▶ **Dataset records**
--------------------------------------------------

-- ==== Sys2Proof/Machine/RegAccess.lean ====
section
/-! DEFINITION. The CSR space as host, firmware and configuration record reach it: select contexts, reads, writes, the log
FIFOs (R11, R12, R15, R558–R572). -/
namespace Sys2Proof.Machine

/-! ### Select registers (R563, R564) -/

/-- Is it a select or index register? -/
def Reg.isSel (r : Reg) : Bool :=
  [Reg.ETH_SEL, .PORT_SEL, .PORT_RT_IDX, .D2D_SEL, .MC_SEL, .CORE_SEL, .CORE_SCT_IDX, .LOG_SEL, .COLL_SEL, .REL_SEL,
   .NUM_GRP_SEL].contains r

/-- A field of a select register in context `x`. -/
def selF (x : Tab Word) (f : Fd) : Nat := fld (tget 0 x f.reg.off).toNat f.hi f.lo

/-- The bits of a register that fields `fs` hold. -/
def fieldBits (fs : List Fd) : Nat := fs.foldl (fun acc f => acc + (2 ^ (f.hi + 1) - 2 ^ f.lo)) 0

/-- The bits of a register whose fields pass `f`. -/
def Reg.bits (r : Reg) (f : Fd → Bool) : Nat := fieldBits (r.fields.filter f)

/-- A select register written in its context. -/
def selSet (x : Tab Word) (r : Reg) (w : Nat) : Tab Word :=
  tset 0 x r.off (BitVec.ofNat 64 (w &&& r.bits (·.acc == .rw)))

/-- The block of a register. -/
def Reg.block (r : Reg) : Nat := r.off / 65536

/-- The physical core that CORE_SEL selects; none where no core carries the selection. -/
def Pkg.selCore (p : Pkg) (x : Tab Word) : Option Nat :=
  let id := selF x F.CORE_SEL.CORE
  if selF x F.CORE_SEL.PHYS == 1 then (if p.isPhys id then some id else none)
  else if p.isCore id then p.physOf id else none

/-- Is it a register per pseudo-channel, or per vat, of the MC and PRESS blocks? -/
def Reg.perPch (r : Reg) : Bool := [Reg.MC_ERR, .MC_REMAP, .MC_LANE, .MC_BANK_STAT].contains r
def Reg.perVat (r : Reg) : Bool :=
  [Reg.MC_CAVE0, .MC_CAVE1, .MC_CAVE2, .MC_CAVE3, .MC_CELLAR_ERR, .PRESS_QUEUE, .PRESS_VDIG_CE, .PRESS_VDIG_CI].contains r

/-- The instance of a register that context `x` reaches; none where the selection is absent or out of range: such a
register reads as 0 and ignores writes. -/
def Pkg.instOf (p : Pkg) (r : Reg) (x : Tab Word) : Option Nat :=
  let port := selF x F.PORT_SEL.PORT
  let lane := selF x F.PORT_SEL.LANE
  let stack := selF x F.MC_SEL.STACK
  let e := selF x F.D2D_SEL.EDGE
  let m := selF x F.D2D_SEL.MODULE
  let en := selF x F.D2D_SEL.END
  let g := selF x F.COLL_SEL.GROUP
  let pos := selF x F.COLL_SEL.POS
  match r with
  | .PORT_RT_DATA =>
    let t := selF x F.PORT_RT_IDX.TABLE
    let i := selF x F.PORT_RT_IDX.ENTRY
    if t == 0 && 16 ≤ i then none else some (rtInst t i)
  | .PORT_LANE_ERR => if 17 < port || 4 < lane then none else some (laneInst port lane)
  | .D2D_LANE_ERR =>
    let l := selF x F.D2D_SEL.LANE
    if p.edgeModules e ≤ m || 67 < l then none else some (d2dLane e m en l)
  | .COLL_GRP_MEMBER | .COLL_LATE =>
    if p.getF F.COLL_GRP_CFG.NM1 g < pos then none else some (g * 256 + pos)
  | r =>
    if !r.selected then some 0
    else match r.block with
      | 3 => some (selF x F.ETH_SEL.PORT)
      | 4 => if 17 < port || 4 < lane then none else some port
      | 5 => if p.edgeModules e ≤ m then none else some (endInst e m en)
      | 6 | 7 =>
        if !p.hasVat (stack / 4) then none
        else if r.perPch then some (stack * 64 + selF x F.MC_SEL.PCH)
        else if r.perVat then some (stack / 4) else some stack
      | 8 => p.selCore x
      | 0xB => some (selF x F.LOG_SEL.FIFO)
      | 0xC => some g
      | 0xD => if p.hasVat (selF x F.REL_SEL.VAT) then some (selF x F.REL_SEL.VAT) else none
      | _ => some (selF x F.NUM_GRP_SEL.GROUP)

/-! ### Reads -/

/-- Occupancy and pointer of an engine's queue (R65). -/
def Core.occQp (c : Core) (e : Eng) : Nat × Nat :=
  let q := c.queue e
  match e with
  | .fe => (0, c.fe.ptr)
  | .sy => (c.qSy.length, match c.qSy with
    | y :: _ => y.idx
    | [] => tget 0 c.lastIdx e.key)
  | _ => (q.length, match q with
    | y :: _ => y.idx
    | [] => tget 0 c.lastIdx e.key)

/-- A CORE_QP word of engines X and Y. -/
def Core.qpWord (c : Core) (a b : Eng) : Nat :=
  let x := c.occQp a
  let y := c.occQp b
  y.1 * 2 ^ 56 + x.1 * 2 ^ 48 + y.2 % 2 ^ 24 * 2 ^ 24 + x.2 % 2 ^ 24

/-- Word `n` of the semaphores. -/
def Core.semWord (c : Core) (n : Nat) : Nat :=
  c.semVal (4 * n) + c.semVal (4 * n + 1) * 2 ^ 16 + c.semVal (4 * n + 2) * 2 ^ 32 + c.semVal (4 * n + 3) * 2 ^ 48

/-- CORE_STATE of physical core `k` as context `x` selects it. -/
def Pkg.coreStateWord (p : Pkg) (k : Nat) (x : Tab Word) : Nat :=
  let c := p.core k
  let peer := if isDirIdx (k % 128) then k % 128
    else if selF x F.CORE_SEL.PHYS == 1 then (match p.logicalOf k with
      | some l => l % 128
      | none => 0x7F)
    else k % 128
  peer * 2 ^ 16 + c.halt * 2 ^ 8 + c.st.code

/-- The supervisor timer's period in ms, within its limits. -/
def Pkg.supMs (p : Pkg) : Nat := max 10 (min 1000 (p.getF F.REL_CFG.SUP_MS 0))

/-- Time to supervisor expiry in ms, 0 before firmware runs. -/
def Pkg.supLeft (p : Pkg) : Nat :=
  if p.getF F.CFG_BOOT.PHASE 0 < 2 then 0 else p.supMs - (p.time - p.lead.beatAt) / 1000000

/-- What instance `i` of a register holds, with the parts that stand elsewhere in the state filled in. -/
def Pkg.view (p : Pkg) (r : Reg) (i : Nat) (x : Tab Word) : Nat :=
  let w := (p.reg r i).toNat
  let c := p.core i
  let n := r.off % 65536
  match r with
  | .TOP_VAT_STATE =>
    putFld w 15 0 ((List.range 4).foldl (fun acc v => acc + (p.vat v).st.code * 16 ^ v) 0)
  | .CORE_STATE => p.coreStateWord i x
  | .CORE_QP0 => c.qpWord .ve .mx
  | .CORE_QP1 => c.qpWord .ld .st
  | .CORE_QP2 => c.qpWord .sy .fe
  | .CORE_TAKE => putFld w 13 0 c.take.length
  | .CORE_WDOG => putFld w 20 16 ((c.waits.map fun y => 2 ^ (y.eng.code - 1)).foldl (· ||| ·) 0)
  | .CORE_NUM_BRK2 => putFld w 8 0 (c.sct.filter (·.2.touched)).length
  | .CORE_SCT_DATA => (c.ent (selF x F.CORE_SCT_IDX.TID)).word (selF x F.CORE_SCT_IDX.WORD)
  | .LOG_FIFO_CFG => putFld w 63 40 (p.fifoDepth i)
  | .LOG_FIFO_STAT => putFld w 22 0 (p.fifo i).length
  | .COLL_GRP_CFG => putFld w 63 63 (b2n (p.collValid i))
  | .NUM_GRP_DIR => putFld w 63 63 (b2n (p.grpValid i))
  | .NUM_LOSS_SAMPLES => p.getF F.NUM_LOSS_STAT.SAMPLES 0
  | .PRESS_QUEUE => putFld w 35 32 ((p.vat i).pressQ.length + b2n (p.vat i).press.isSome)
  | .MC_MAINT => putFld w 1 1 (b2n (p.maintIdle i))
  | .MC_REPAIR_STAT =>
    let ch := i * 64 + selF x F.MC_SEL.PCH
    let bank := p.getF F.MC_REPAIR.BANK i
    let free (hard : Bool) (used : List (Nat × Nat)) : Nat :=
      Config.stackFree (2 * (ch * 64 + bank) + b2n hard) - (used.filter (·.1 == bank)).length
    putFld (putFld (putFld w 23 16 (p.pch ch).laneFree) 15 8 (free true (p.pch ch).hardRows)) 7 0
      (free false (p.pch ch).softRows)
  | .D2D_STATUS =>
    let e := selF x F.D2D_SEL.EDGE
    let m := selF x F.D2D_SEL.MODULE
    let en := selF x F.D2D_SEL.END
    let pr := tget (0, 0) p.edges e
    p.edgeBw e * 2 ^ 32 + pr.2 * 2 ^ 16 + pr.1 * 2 ^ 8 + p.repairsUsed e m en * 16 + (p.d2dMod e m).st
  | .CLAP_TIME => p.time
  | .REL_SUP => putFld w 25 16 p.supLeft
  | .CLAP_CONT_STATE => p.contWord p.appliedStep
  | .GAFF_GPIO => putFld w 3 0 p.gpioPins
  | .PORT_GUEST => if p.fuse.guest then w else 0
  | .PORT_LANE_ERR => if p.optical (i / 8) then 0 else w
  | _ =>
    if r.block == 8 && 0x100 ≤ n && n < 0x180 then c.semWord ((n - 0x100) / 8) else w

/-- A read of FIFO `f`: the oldest word leaves; the empty word where there is none (R568). -/
def Pkg.popFifo (p : Pkg) (f : Nat) : Nat × Pkg :=
  match p.fifo f with
  | [] => (0, p)
  | w :: t => (w.toNat, { p with fifos := tset [] p.fifos f t })

/-- A read of FIFO `f` in a hub cycle in which `late` of its words entered: it takes the oldest word that stood there at the
start of the cycle, else the empty word (R568); COUNT is compared at the cycle's end, so a crossing of those entries that the read
takes back set nothing (R570). That the command says which entries were of its cycle is a DESIGN CHOICE (log entry 143). -/
def Pkg.readFifo (p : Pkg) (f late : Nat) : Nat × Pkg :=
  let n := (p.fifo f).length
  if n ≤ late then (0, p)
  else
    let y := p.popFifo f
    let lv := p.getF F.LOG_FIFO_CFG.LEVEL f
    if p.sec.raised.contains f && decide (n - late < lv) && n == lv then (y.1, y.2.setF F.LOG_FIFO_STAT.IRQ f 0) else y

/-- Does a subscription drain FIFO `f` (R569)? -/
def Pkg.drained (p : Pkg) (f : Nat) : Bool :=
  match p.sec.sub with
  | some s => bitOf s.fifos f
  | none => false

/-- A register read in context `x` (R11, R15, R560): WO fields read as 0, RC fields are cleared; a host read of a FIFO that
a subscription drains gives the empty word (R569). -/
def Pkg.regRead (p : Pkg) (x : Tab Word) (host : Bool) (r : Reg) : Nat × Pkg :=
  if r.isSel then ((tget 0 x r.off).toNat, p)
  else match p.instOf r x with
    | none =>
      (if r == .CORE_STATE && selF x F.CORE_SEL.PHYS == 0 && p.isCore (selF x F.CORE_SEL.CORE) then 0x7F * 2 ^ 16 else 0, p)
    | some i =>
      if r == .LOG_FIFO_DATA then (if host && p.drained i then (0, p) else p.popFifo i)
      else
        let w := p.view r i x
        let stored := (p.reg r i).toNat
        (w - (w &&& r.bits (·.acc == .wo)), p.setReg r i (BitVec.ofNat 64 (stored - (stored &&& r.bits (·.acc == .rc)))))

/-! ### Writes -/

/-- The write condition that the owning chapter states (R293, R367, R370, R398, R408, R419, R444). -/
def Pkg.writeOpen (p : Pkg) (r : Reg) (i : Nat) : Bool :=
  match r with
  | .MC_MODE | .MC_PART_MAP | .MC_BUCKET0 | .MC_BUCKET1 | .MC_BUCKET2 | .MC_BUCKET3 | .MC_BUCKET4 | .MC_BUCKET5
  | .MC_BUCKET6 | .MC_BUCKET7 | .COLL_GRP_CFG | .COLL_GRP_MEMBER | .CLAP_CFG | .CLAP_CONT_CFG | .CLAP_CONT_RGRP
  | .CLAP_CONT_RLIST | .NUM_GRP_DIR | .NUM_GRP_MASK0 | .NUM_GRP_MASK1 | .NUM_GRP_MASK2 | .NUM_GRP_MASK3
  | .NUM_GRP_MASK4 | .NUM_GRP_MASK5 => !p.anyRun
  | .MC_CAVE0 | .MC_CAVE1 | .MC_CAVE2 | .MC_CAVE3 => !p.anyRunIn i
  | .COLL_GRP_STATE => !p.runs (p.getF F.COLL_GRP_CFG.DIRECTOR i)
  | _ => true

/-- Bits of a group mask register that name absent cores. -/
def Pkg.absentMembers (p : Pkg) (r : Nat) : Nat :=
  (List.range 64).foldl (fun acc b =>
    let m := 64 * r + b
    if p.isCore (m / 96 * 128 + m % 96) then acc else acc + 2 ^ b) 0

/-- Bits of a register that read as 0 and ignore writes for what the package is: caves of GiB 0 and above 239, absent
members. -/
def Pkg.deadBits (p : Pkg) (r : Reg) : Nat :=
  match r with
  | .MC_CAVE0 => 1
  | .MC_CAVE3 => 2 ^ 64 - 2 ^ 48
  | .NUM_GRP_MASK0 => p.absentMembers 0
  | .NUM_GRP_MASK1 => p.absentMembers 1
  | .NUM_GRP_MASK2 => p.absentMembers 2
  | .NUM_GRP_MASK3 => p.absentMembers 3
  | .NUM_GRP_MASK4 => p.absentMembers 4
  | .NUM_GRP_MASK5 => p.absentMembers 5
  | _ => 0

/-- RW fields take the written value, W1C fields are cleared where 1 is written; the other fields stay (R11, R12, R560). -/
def Pkg.plainWrite (p : Pkg) (r : Reg) (i w : Nat) : Pkg :=
  if !p.writeOpen r i then p
  else
    let old := (p.reg r i).toNat
    let dead := p.deadBits r
    let w := w - (w &&& dead)
    let rw := r.bits (·.acc == .rw)
    let clr := w &&& r.bits (·.acc == .w1c) &&& old
    p.setReg r i (BitVec.ofNat 64 (old - (old &&& rw) - clr + (w &&& rw)))

/-- A new LEVEL of FIFO `f`, which was `was`: IRQ is set when COUNT is thereby no longer below it (R570). -/
def Pkg.levelSettle (p : Pkg) (f was : Nat) : Pkg :=
  let n := (p.fifo f).length
  let lv := p.getF F.LOG_FIFO_CFG.LEVEL f
  if n < was && lv != 0 && lv ≤ n then p.setF F.LOG_FIFO_STAT.IRQ f 1 else p

/-- A register written in context `x`; the registers whose write starts something have their own operation. -/
def Pkg.regWrite (p : Pkg) (m : Memory) (x : Tab Word) (r : Reg) (w : Nat) : Tab Word × Pkg :=
  let w := w % 2 ^ 64
  if r.isSel then (selSet x r w, p)
  else match p.instOf r x with
    | none => (x, p)
    | some i =>
      (x, match r with
        | .TOP_VAT_RESET => p.vatResetRequest m (w % 16) (fld w 7 4) (bitOf w 8)
        | .CORE_SWAP => if bitOf w 31 then p.swapRequest (fld w 22 16) (w % 512) else p.plainWrite r i w
        | .CORE_SCT_DATA => p.sctWrite i (selF x F.CORE_SCT_IDX.TID) (selF x F.CORE_SCT_IDX.WORD) w
        | .NUM_LOSS_STATE => p.lossStateWrite w
        | .NUM_LOSS_SAMPLES => p.lossSamplesWrite (w % 256)
        | .PORT_RT_DATA => p.rtWrite (i / 256) (i % 256) w
        | .LOG_FIFO_CFG => (p.plainWrite r i w).levelSettle i (p.getF F.LOG_FIFO_CFG.LEVEL i)
        | .GAFF_GPIO => p.gpioWrite w
        | .GAFF_CFG => (p.plainWrite r i w).showLevel
        | .MC_BUCKET0 | .MC_BUCKET1 | .MC_BUCKET2 | .MC_BUCKET3 | .MC_BUCKET4 | .MC_BUCKET5 | .MC_BUCKET6 | .MC_BUCKET7 =>
          if p.writeOpen r i then (p.settleTokens i).plainWrite r i w else p
        | .CLAP_CFG => (p.plainWrite r i w).clapCfgSettle
        | .MC_MAINT => p.maintHold i (bitOf w 0)
        | .MC_REPAIR =>
          if bitOf w 63 then
            p.repairGo i (fld w 62 60) (selF x F.MC_SEL.PCH) (fld w 37 32) (fld w 28 16) (fld w 4 0)
          else p.plainWrite r i w
        | .PRESS_DIG_CTL =>
          let p := p.plainWrite r i w
          if bitOf w 63 then p.digestGo else p
        | r => p.plainWrite r i w)

/-! ### Configuration entries (R529, R532) -/

/-- The select register through which SELECT of an entry reaches a block's instances. -/
def blockSel (b : Nat) : Option Reg :=
  match b with
  | 3 => some .ETH_SEL | 4 => some .PORT_SEL | 5 => some .D2D_SEL | 6 => some .MC_SEL | 7 => some .MC_SEL
  | 8 => some .CORE_SEL | 0xB => some .LOG_SEL | 0xC => some .COLL_SEL | 0xD => some .REL_SEL | 0xE => some .NUM_GRP_SEL
  | _ => none

/-- Is the instance that context `x` selects in block `b` present? -/
def Pkg.selPresent (p : Pkg) (b : Nat) (x : Tab Word) : Bool :=
  match b with
  | 4 => (p.instOf .PORT_STATUS x).isSome
  | 5 => (p.instOf .D2D_STATUS x).isSome
  | 6 => (p.instOf .MC_MODE x).isSome
  | 7 => (p.instOf .MC_MODE x).isSome
  | 8 => (p.selCore x).isSome
  | 0xD => (p.instOf .REL_UE x).isSome
  | _ => true

/-- Every present instance of a register with CFG fields. -/
def Pkg.cfgInsts (p : Pkg) (r : Reg) : List Nat :=
  if !r.selected then [0]
  else match r.block with
    | 3 => [0, 1]
    | 6 => (List.range 16).filter fun s => p.hasVat (s / 4)
    | 0xB => [0, 1, 2, 3]
    | _ => []

/-- The CFG fields of an instance written; a new LEVEL is compared with COUNT (R570). -/
def Pkg.cfgPut (p : Pkg) (r : Reg) (w i : Nat) : Pkg :=
  let old := (p.reg r i).toNat
  let q := p.setReg r i (BitVec.ofNat 64 (old - (old &&& r.bits (·.cfg)) + w))
  if r == .LOG_FIFO_CFG then q.levelSettle i (p.getF F.LOG_FIFO_CFG.LEVEL i) else q

/-- One entry of the configuration record; none where it is ignored. -/
def Pkg.cfgEntry (p : Pkg) (w0 w1 : Nat) : Option Pkg :=
  let sel := fld w0 47 24
  let o := w0 % 2 ^ 24
  if fld w0 63 48 != 0 || o % 8 != 0 then none
  else match Reg.ofOff o with
    | none => none
    | some r =>
      let m := r.bits (·.cfg)
      if m == 0 || w1 - (w1 &&& m) != 0 then none
      else match blockSel r.block with
        | none => if sel == 0 then some (p.cfgPut r w1 0) else none
        | some s =>
          if sel == 0xFFFFFF then some ((p.cfgInsts r).foldl (fun p i => p.cfgPut r w1 i) p)
          else
            let x := selSet [] s sel
            if !p.selPresent r.block x then none
            else match p.instOf r x with
              | none => none
              | some i => some (p.cfgPut r w1 i)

--------------------------------------------------

▶ **Task instructions**
Look through the entries and return each line that has the word "occQp" in it.

▶ **Problem solution**
def Core.occQp (c : Core) (e : Eng) : Nat × Nat :=
  let x := c.occQp a
  let y := c.occQp b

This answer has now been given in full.